_ACTIVITY_: The line that contains "theorem leakStrike_frame (m" marks the end: retype the data below exactly from its first line through that line.

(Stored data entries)
___

-- ==== Sys2Proof/Laws/FramesTank.lean ====
section
/-! SUPPORT. What each shared operation of the fuel accounts and the tank gauge leaves as it stands: everything but
what the lemma does not name. -/

namespace Sys2Proof.Machine

variable (s : State)

@[simp] theorem takeDelivery_frame (m b : Nat) :
    (takeDelivery m b s).pending = s.pending ∧ (takeDelivery m b s).powered = s.powered ∧
    (takeDelivery m b s).free = s.free ∧ (takeDelivery m b s).settings = s.settings ∧
    (takeDelivery m b s).portA = s.portA ∧ (takeDelivery m b s).portB = s.portB ∧
    (takeDelivery m b s).ownSeq = s.ownSeq ∧ (takeDelivery m b s).table = s.table ∧
    (takeDelivery m b s).zones = s.zones ∧ (takeDelivery m b s).burner = s.burner ∧
    (takeDelivery m b s).recovery = s.recovery ∧ (takeDelivery m b s).tank = s.tank ∧
    (takeDelivery m b s).sampler = s.sampler ∧ (takeDelivery m b s).monitor = s.monitor ∧
    (takeDelivery m b s).alarms.sendTimes = s.alarms.sendTimes ∧ (takeDelivery m b s).mgmt = s.mgmt ∧
    (takeDelivery m b s).time = s.time ∧ (takeDelivery m b s).store = s.store := by
  simp only [takeDelivery]; (repeat' split) <;> simp

@[simp] theorem leakStrike_frame (m b : Nat) :
    (leakStrike m b s).pending = s.pending ∧ (leakStrike m b s).powered = s.powered ∧
    (leakStrike m b s).free = s.free ∧ (leakStrike m b s).settings = s.settings ∧
    (leakStrike m b s).portA.queue = s.portA.queue ∧ (leakStrike m b s).portA.counts = s.portA.counts ∧
    (leakStrike m b s).portA.reply = s.portA.reply ∧ (leakStrike m b s).portA.alarm = s.portA.alarm ∧
    (leakStrike m b s).portA.occupancy = s.portA.occupancy ∧ (leakStrike m b s).portB.queue = s.portB.queue ∧
    (leakStrike m b s).portB.counts = s.portB.counts ∧ (leakStrike m b s).portB.reply = s.portB.reply ∧
    (leakStrike m b s).portB.alarm = s.portB.alarm ∧ (leakStrike m b s).portB.occupancy = s.portB.occupancy ∧
    (leakStrike m b s).table.entries = s.table.entries ∧ (leakStrike m b s).table.inFlight = s.table.inFlight ∧
    (leakStrike m b s).table.forced = s.table.forced ∧ (leakStrike m b s).table.pointer = s.table.pointer ∧
    (leakStrike m b s).table.moves = s.table.moves ∧ (leakStrike m b s).table.conflicts = s.table.conflicts ∧
    (leakStrike m b s).table.ownHeard = s.table.ownHeard ∧ (leakStrike m b s).zones.zones = s.zones.zones ∧
    (leakStrike m b s).zones.units = s.zones.units ∧ (leakStrike m b s).zones.valves = s.zones.valves ∧
    (leakStrike m b s).zones.floor = s.zones.floor ∧ (leakStrike m b s).zones.demand = s.zones.demand ∧
    (leakStrike m b s).burner.demand = s.burner.demand ∧ (leakStrike m b s).burner.run = s.burner.run ∧
    (leakStrike m b s).burner.startTimes = s.burner.startTimes ∧
    (leakStrike m b s).recovery.records = s.recovery.records ∧
    (leakStrike m b s).recovery.resetTimes = s.recovery.resetTimes ∧
    (leakStrike m b s).recovery.lockout = s.recovery.lockout ∧ (leakStrike m b s).tank = s.tank ∧
    (leakStrike m b s).sampler.counters = s.sampler.counters ∧
    (leakStrike m b s).alarms.sendTimes = s.alarms.sendTimes ∧ (leakStrike m b s).mgmt = s.mgmt ∧
    (leakStrike m b s).time = s.time ∧ (leakStrike m b s).store.settings = s.store.settings ∧
    (leakStrike m b s).store.running = s.store.running ∧
    (leakStrike m b s).store.settingsPending = s.store.settingsPending ∧
    (leakStrike m b s).store.settingsFailed = s.store.settingsFailed ∧
    (leakStrike m b s).store.runningFailed = s.store.runningFailed := by
  simp only [leakStrike]; (repeat' split) <;> simp

@[simp] theorem judgeVolume_frame (m : Nat) :
    (judgeVolume m s).pending = s.pending ∧ (judgeVolume m s).powered = s.powered ∧
    (judgeVolume m s).free = s.free ∧ (judgeVolume m s).settings = s.settings ∧
    (judgeVolume m s).portA.queue = s.portA.queue ∧ (judgeVolume m s).portA.counts = s.portA.counts ∧
    (judgeVolume m s).portA.reply = s.portA.reply ∧ (judgeVolume m s).portA.alarm = s.portA.alarm ∧
    (judgeVolume m s).portA.occupancy = s.portA.occupancy ∧ (judgeVolume m s).portB.queue = s.portB.queue ∧
    (judgeVolume m s).portB.counts = s.portB.counts ∧ (judgeVolume m s).portB.reply = s.portB.reply ∧
    (judgeVolume m s).portB.alarm = s.portB.alarm ∧ (judgeVolume m s).portB.occupancy = s.portB.occupancy ∧
    (judgeVolume m s).table.entries = s.table.entries ∧ (judgeVolume m s).table.inFlight = s.table.inFlight ∧
    (judgeVolume m s).table.forced = s.table.forced ∧ (judgeVolume m s).table.pointer = s.table.pointer ∧
    (judgeVolume m s).table.moves = s.table.moves ∧ (judgeVolume m s).table.conflicts = s.table.conflicts ∧
    (judgeVolume m s).table.ownHeard = s.table.ownHeard ∧ (judgeVolume m s).zones.zones = s.zones.zones ∧
    (judgeVolume m s).zones.units = s.zones.units ∧ (judgeVolume m s).zones.valves = s.zones.valves ∧
    (judgeVolume m s).zones.floor = s.zones.floor ∧ (judgeVolume m s).zones.demand = s.zones.demand ∧
    (judgeVolume m s).burner.demand = s.burner.demand ∧ (judgeVolume m s).burner.run = s.burner.run ∧
    (judgeVolume m s).burner.startTimes = s.burner.startTimes ∧
    (judgeVolume m s).recovery.records = s.recovery.records ∧
    (judgeVolume m s).recovery.resetTimes = s.recovery.resetTimes ∧
    (judgeVolume m s).recovery.lockout = s.recovery.lockout ∧ (judgeVolume m s).tank = s.tank ∧
    (judgeVolume m s).sampler.counters = s.sampler.counters ∧
    (judgeVolume m s).alarms.sendTimes = s.alarms.sendTimes ∧ (judgeVolume m s).mgmt = s.mgmt ∧
    (judgeVolume m s).time = s.time ∧ (judgeVolume m s).store.settings = s.store.settings ∧
    (judgeVolume m s).store.running = s.store.running ∧
    (judgeVolume m s).store.settingsPending = s.store.settingsPending ∧
    (judgeVolume m s).store.settingsFailed = s.store.settingsFailed ∧
    (judgeVolume m s).store.runningFailed = s.store.runningFailed := by
  simp only [judgeVolume]; (repeat' split) <;> simp

@[simp] theorem reconcile_frame (m : Nat) :
    (reconcile m s).pending = s.pending ∧ (reconcile m s).powered = s.powered ∧ (reconcile m s).free = s.free ∧
    (reconcile m s).settings = s.settings ∧ (reconcile m s).portA.queue = s.portA.queue ∧
    (reconcile m s).portA.counts = s.portA.counts ∧ (reconcile m s).portA.reply = s.portA.reply ∧
    (reconcile m s).portA.alarm = s.portA.alarm ∧ (reconcile m s).portA.occupancy = s.portA.occupancy ∧
    (reconcile m s).portB.queue = s.portB.queue ∧ (reconcile m s).portB.counts = s.portB.counts ∧
    (reconcile m s).portB.reply = s.portB.reply ∧ (reconcile m s).portB.alarm = s.portB.alarm ∧
    (reconcile m s).portB.occupancy = s.portB.occupancy ∧ (reconcile m s).table.entries = s.table.entries ∧
    (reconcile m s).table.inFlight = s.table.inFlight ∧ (reconcile m s).table.forced = s.table.forced ∧
    (reconcile m s).table.pointer = s.table.pointer ∧ (reconcile m s).table.moves = s.table.moves ∧
    (reconcile m s).table.conflicts = s.table.conflicts ∧ (reconcile m s).table.ownHeard = s.table.ownHeard ∧
    (reconcile m s).zones.zones = s.zones.zones ∧ (reconcile m s).zones.units = s.zones.units ∧
    (reconcile m s).zones.valves = s.zones.valves ∧ (reconcile m s).zones.floor = s.zones.floor ∧
    (reconcile m s).zones.demand = s.zones.demand ∧ (reconcile m s).burner.demand = s.burner.demand ∧
    (reconcile m s).burner.run = s.burner.run ∧ (reconcile m s).burner.startTimes = s.burner.startTimes ∧
    (reconcile m s).recovery.records = s.recovery.records ∧
    (reconcile m s).recovery.resetTimes = s.recovery.resetTimes ∧
    (reconcile m s).recovery.lockout = s.recovery.lockout ∧ (reconcile m s).tank = s.tank ∧
    (reconcile m s).sampler.counters = s.sampler.counters ∧ (reconcile m s).alarms.sendTimes = s.alarms.sendTimes ∧
    (reconcile m s).mgmt = s.mgmt ∧ (reconcile m s).time = s.time ∧
    (reconcile m s).store.settings = s.store.settings ∧ (reconcile m s).store.running = s.store.running ∧
    (reconcile m s).store.settingsPending = s.store.settingsPending ∧
    (reconcile m s).store.settingsFailed = s.store.settingsFailed ∧
    (reconcile m s).store.runningFailed = s.store.runningFailed := by
  simp only [reconcile]; (repeat' split) <;> simp

@[simp] theorem accountsTold_frame (v : Option Nat) :
    (accountsTold v s).pending = s.pending ∧ (accountsTold v s).powered = s.powered ∧
    (accountsTold v s).free = s.free ∧ (accountsTold v s).settings = s.settings ∧
    (accountsTold v s).portA.queue = s.portA.queue ∧ (accountsTold v s).portA.counts = s.portA.counts ∧
    (accountsTold v s).portA.reply = s.portA.reply ∧ (accountsTold v s).portA.alarm = s.portA.alarm ∧
    (accountsTold v s).portA.occupancy = s.portA.occupancy ∧ (accountsTold v s).portB.queue = s.portB.queue ∧
    (accountsTold v s).portB.counts = s.portB.counts ∧ (accountsTold v s).portB.reply = s.portB.reply ∧
    (accountsTold v s).portB.alarm = s.portB.alarm ∧ (accountsTold v s).portB.occupancy = s.portB.occupancy ∧
    (accountsTold v s).table.entries = s.table.entries ∧ (accountsTold v s).table.inFlight = s.table.inFlight ∧
    (accountsTold v s).table.forced = s.table.forced ∧ (accountsTold v s).table.pointer = s.table.pointer ∧
    (accountsTold v s).table.moves = s.table.moves ∧ (accountsTold v s).table.conflicts = s.table.conflicts ∧
    (accountsTold v s).table.ownHeard = s.table.ownHeard ∧ (accountsTold v s).zones.zones = s.zones.zones ∧
    (accountsTold v s).zones.units = s.zones.units ∧ (accountsTold v s).zones.valves = s.zones.valves ∧
    (accountsTold v s).zones.floor = s.zones.floor ∧ (accountsTold v s).zones.demand = s.zones.demand ∧
    (accountsTold v s).burner.demand = s.burner.demand ∧ (accountsTold v s).burner.run = s.burner.run ∧
    (accountsTold v s).burner.startTimes = s.burner.startTimes ∧
    (accountsTold v s).recovery.records = s.recovery.records ∧
    (accountsTold v s).recovery.resetTimes = s.recovery.resetTimes ∧
    (accountsTold v s).recovery.lockout = s.recovery.lockout ∧ (accountsTold v s).tank = s.tank ∧
    (accountsTold v s).sampler.counters = s.sampler.counters ∧
    (accountsTold v s).alarms.sendTimes = s.alarms.sendTimes ∧ (accountsTold v s).mgmt = s.mgmt ∧
    (accountsTold v s).time = s.time ∧ (accountsTold v s).store.settings = s.store.settings ∧
    (accountsTold v s).store.running = s.store.running ∧
    (accountsTold v s).store.settingsPending = s.store.settingsPending ∧
    (accountsTold v s).store.settingsFailed = s.store.settingsFailed ∧
    (accountsTold v s).store.runningFailed = s.store.runningFailed := by
  simp only [accountsTold]; (repeat' split) <;> simp

@[simp] theorem acknowledgeLeak_frame :
    (acknowledgeLeak s).pending = s.pending ∧ (acknowledgeLeak s).powered = s.powered ∧
    (acknowledgeLeak s).free = s.free ∧ (acknowledgeLeak s).settings = s.settings ∧
    (acknowledgeLeak s).portA.queue = s.portA.queue ∧ (acknowledgeLeak s).portA.counts = s.portA.counts ∧
    (acknowledgeLeak s).portA.reply = s.portA.reply ∧ (acknowledgeLeak s).portA.alarm = s.portA.alarm ∧
    (acknowledgeLeak s).portA.occupancy = s.portA.occupancy ∧ (acknowledgeLeak s).portB.queue = s.portB.queue ∧
    (acknowledgeLeak s).portB.counts = s.portB.counts ∧ (acknowledgeLeak s).portB.reply = s.portB.reply ∧
    (acknowledgeLeak s).portB.alarm = s.portB.alarm ∧ (acknowledgeLeak s).portB.occupancy = s.portB.occupancy ∧
    (acknowledgeLeak s).table.entries = s.table.entries ∧ (acknowledgeLeak s).table.inFlight = s.table.inFlight ∧
    (acknowledgeLeak s).table.forced = s.table.forced ∧ (acknowledgeLeak s).table.pointer = s.table.pointer ∧
    (acknowledgeLeak s).table.moves = s.table.moves ∧ (acknowledgeLeak s).table.conflicts = s.table.conflicts ∧
    (acknowledgeLeak s).table.ownHeard = s.table.ownHeard ∧ (acknowledgeLeak s).zones.zones = s.zones.zones ∧
    (acknowledgeLeak s).zones.units = s.zones.units ∧ (acknowledgeLeak s).zones.valves = s.zones.valves ∧
    (acknowledgeLeak s).zones.floor = s.zones.floor ∧ (acknowledgeLeak s).zones.demand = s.zones.demand ∧
    (acknowledgeLeak s).burner.demand = s.burner.demand ∧ (acknowledgeLeak s).burner.run = s.burner.run ∧
    (acknowledgeLeak s).burner.startTimes = s.burner.startTimes ∧
    (acknowledgeLeak s).recovery.records = s.recovery.records ∧
    (acknowledgeLeak s).recovery.resetTimes = s.recovery.resetTimes ∧
    (acknowledgeLeak s).recovery.lockout = s.recovery.lockout ∧ (acknowledgeLeak s).tank = s.tank ∧
    (acknowledgeLeak s).sampler.counters = s.sampler.counters ∧
    (acknowledgeLeak s).alarms.sendTimes = s.alarms.sendTimes ∧ (acknowledgeLeak s).mgmt = s.mgmt ∧
    (acknowledgeLeak s).time = s.time ∧ (acknowledgeLeak s).store.settings = s.store.settings ∧
    (acknowledgeLeak s).store.running = s.store.running ∧
    (acknowledgeLeak s).store.settingsPending = s.store.settingsPending ∧
    (acknowledgeLeak s).store.settingsFailed = s.store.settingsFailed ∧
    (acknowledgeLeak s).store.runningFailed = s.store.runningFailed := by
  simp only [acknowledgeLeak]; (repeat' split) <;> simp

___

_REPLY TO THE TASK_:
-- ==== Sys2Proof/Laws/FramesTank.lean ====
section
/-! SUPPORT. What each shared operation of the fuel accounts and the tank gauge leaves as it stands: everything but
what the lemma does not name. -/

namespace Sys2Proof.Machine

variable (s : State)

@[simp] theorem takeDelivery_frame (m b : Nat) :
    (takeDelivery m b s).pending = s.pending ∧ (takeDelivery m b s).powered = s.powered ∧
    (takeDelivery m b s).free = s.free ∧ (takeDelivery m b s).settings = s.settings ∧
    (takeDelivery m b s).portA = s.portA ∧ (takeDelivery m b s).portB = s.portB ∧
    (takeDelivery m b s).ownSeq = s.ownSeq ∧ (takeDelivery m b s).table = s.table ∧
    (takeDelivery m b s).zones = s.zones ∧ (takeDelivery m b s).burner = s.burner ∧
    (takeDelivery m b s).recovery = s.recovery ∧ (takeDelivery m b s).tank = s.tank ∧
    (takeDelivery m b s).sampler = s.sampler ∧ (takeDelivery m b s).monitor = s.monitor ∧
    (takeDelivery m b s).alarms.sendTimes = s.alarms.sendTimes ∧ (takeDelivery m b s).mgmt = s.mgmt ∧
    (takeDelivery m b s).time = s.time ∧ (takeDelivery m b s).store = s.store := by
  simp only [takeDelivery]; (repeat' split) <;> simp

@[simp] theorem leakStrike_frame (m b : Nat) :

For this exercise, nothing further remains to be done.